Toomey urged support for his amendment: “A big part of my goal and what we have demonstrated in the budget I have introduced and that we will have a vote on in a little while is that we can balance this budget within 10 years. I think that is a very important goal….This government has been spending way too much money. My budget ratchets that back. The combination brings us to balance within 9 years and generates a modest surplus within 10 years….Medicaid has been doubling every 8 years and it is a big driver of the deficit we have in Washington. It is also a big driver of huge deficits across the 50 States. It is a big problem, because the states have little or no flexibility in how they administer this program. They have a big financial burden that comes with it. What I think we ought to do is take these resources, block grant them to the states, and give the States the flexibility to figure out a better way to deliver health care services to low-income people….I would strongly stress that we are staring at a full-blown crisis. We don't know whether it is a year from now or 2 years from now or 18 months or even nearer. That is impossible to know. But it is impossible to deny that we cannot continue on this course. We cannot continue running multitrillion-dollar deficits--deficits that are 10 percent of our entire economic output, that rack up this huge amount of debt as we have done in recent years.”

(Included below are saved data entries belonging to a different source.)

theorem State.temperatures_good {Q : Plat → Cfg → List Instr → Prop} {s : State} (h : s.Good Q) (raw : Nat → Nat) (hQ : Undoable Q := by first | assumption | exact undoable_const) :
    (State.temperatures raw s).Good Q := by
  unfold State.temperatures
  repeat' first
    | with_reducible assumption
    | (intro x y hx; beta_reduce)
    | (intro x hx; beta_reduce)
    | (extract_lets +onlyGivenNames x; (first | (refine good_step (Q := Q) (x := x) ?_ ?_; (on_goal 1 => unfold x); on_goal 2 => (intro hx; try clear_value x)) | (refine good_step_fst (Q := Q) (x := x) ?_ ?_; (on_goal 1 => unfold x); on_goal 2 => (intro hx; try clear_value x)) | refine good_keepC (x := x) (fun _ => ?_) | refine good_keepS (x := x) (fun _ => ?_) | refine good_keepM (x := x) (fun _ => ?_) | refine good_keepR (x := x) (fun _ => ?_) | refine good_keepT (x := x) (fun _ => ?_) | refine good_keepN (x := x) (fun _ => ?_) | refine good_keepF (x := x) (fun _ => ?_) | refine good_keepG (x := x) (fun _ => ?_) | clear_value x | skip); all_goals (rename' x => y))
    | with_reducible apply good_ite
    | with_reducible apply good_forAll
    | with_reducible apply good_foldl
    | with_reducible apply good_foldl_fst
    | with_reducible apply State.putF_good
    | with_reducible apply State.tsJudge_good
    | with_reducible apply State.put_good
    | with_reducible apply State.raise_good
    | with_reducible exact good_free (by with_reducible assumption) ..
    | split
    | apply good_ite

theorem State.slotRelease_good {Q : Plat → Cfg → List Instr → Prop} {s : State} (h : s.Good Q)  (hQ : Undoable Q := by first | assumption | exact undoable_const) :
    (State.slotRelease s).Good Q := by
  unfold State.slotRelease
  repeat' first
    | with_reducible assumption
    | (extract_lets +onlyGivenNames x; (first | (refine good_step (Q := Q) (x := x) ?_ ?_; (on_goal 1 => unfold x); on_goal 2 => (intro hx; try clear_value x)) | (refine good_step_fst (Q := Q) (x := x) ?_ ?_; (on_goal 1 => unfold x); on_goal 2 => (intro hx; try clear_value x)) | refine good_keepC (x := x) (fun _ => ?_) | refine good_keepS (x := x) (fun _ => ?_) | refine good_keepM (x := x) (fun _ => ?_) | refine good_keepR (x := x) (fun _ => ?_) | refine good_keepT (x := x) (fun _ => ?_) | refine good_keepN (x := x) (fun _ => ?_) | refine good_keepF (x := x) (fun _ => ?_) | refine good_keepG (x := x) (fun _ => ?_) | clear_value x | skip); all_goals (rename' x => y))
    | with_reducible apply good_ite
    | with_reducible apply State.journalDue_good
    | with_reducible exact good_free (by with_reducible assumption) ..
    | split
    | apply good_ite

theorem State.vmRecord_good {Q : Plat → Cfg → List Instr → Prop} {s : State} (h : s.Good Q) (v : Nat) (q : Rat) :
    (State.vmRecord v q s).Good Q := by
  unfold State.vmRecord
  repeat' first
    | with_reducible assumption
    | (extract_lets +onlyGivenNames x; (first | (refine good_step (Q := Q) (x := x) ?_ ?_; (on_goal 1 => unfold x); on_goal 2 => (intro hx; try clear_value x)) | (refine good_step_fst (Q := Q) (x := x) ?_ ?_; (on_goal 1 => unfold x); on_goal 2 => (intro hx; try clear_value x)) | refine good_keepC (x := x) (fun _ => ?_) | refine good_keepS (x := x) (fun _ => ?_) | refine good_keepM (x := x) (fun _ => ?_) | refine good_keepR (x := x) (fun _ => ?_) | refine good_keepT (x := x) (fun _ => ?_) | refine good_keepN (x := x) (fun _ => ?_) | refine good_keepF (x := x) (fun _ => ?_) | refine good_keepG (x := x) (fun _ => ?_) | clear_value x | skip); all_goals (rename' x => y))
    | with_reducible apply good_ite
    | with_reducible apply State.putF_good
    | with_reducible exact good_free (by with_reducible assumption) ..
    | split
    | apply good_ite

While Senate Democrats did not specifically address Toomey’s proposal, they criticized provisions contained in both the Ryan and Toomey budget proposals. Sen. Bernie Sanders, a progressive independent who caucuses with the Democrats, said: “ Today, as a nation with the most unequal distribution of wealth and income of any major country, we have the 400 wealthiest people in America--just 400 people--owning more wealth than the bottom 125 million. When we deal with deficit reduction, we have to take into consideration the decline of the middle class, the increase in poverty, and the growing disparity in income and wealth between the people on top and everybody else….The Republican budget would…make savage cuts in education, nutrition, affordable housing, infrastructure, environmental protection, and virtually every program on which low- and moderate-income Americans depend. With all of the focus on spending cuts, however, the Republican budget does nothing to reduce unnecessary military spending at a time when our military budget is triple what it was in 1997.”

Sen. Al Franken (D-MN), released a statement opposing turning Medicaid into a block grant: "Cutting Medicaid down to a block grant would be devastating. It would yank away a critical safety net from the most vulnerable among us," said Sen. Franken. "And it would put an enormous strain on our health care system by leading to more uncompensated care-driving up costs for every American who pays premiums.”

The Senate rejected the motion to bring up this budget resolution by a vote of 42-55. Voting “yea” were 42 Republicans. All 52 Democrats present and 3 Republicans voted “nay.” As a result, the Senate effectively rejected a budget resolution that would have cut $1.5 trillion from social programs over ten years, including cuts to public education, environmental protection, food stamps, and cancer research—and would also have cut more than $1 trillion from Medicaid by converting the program into a block grant.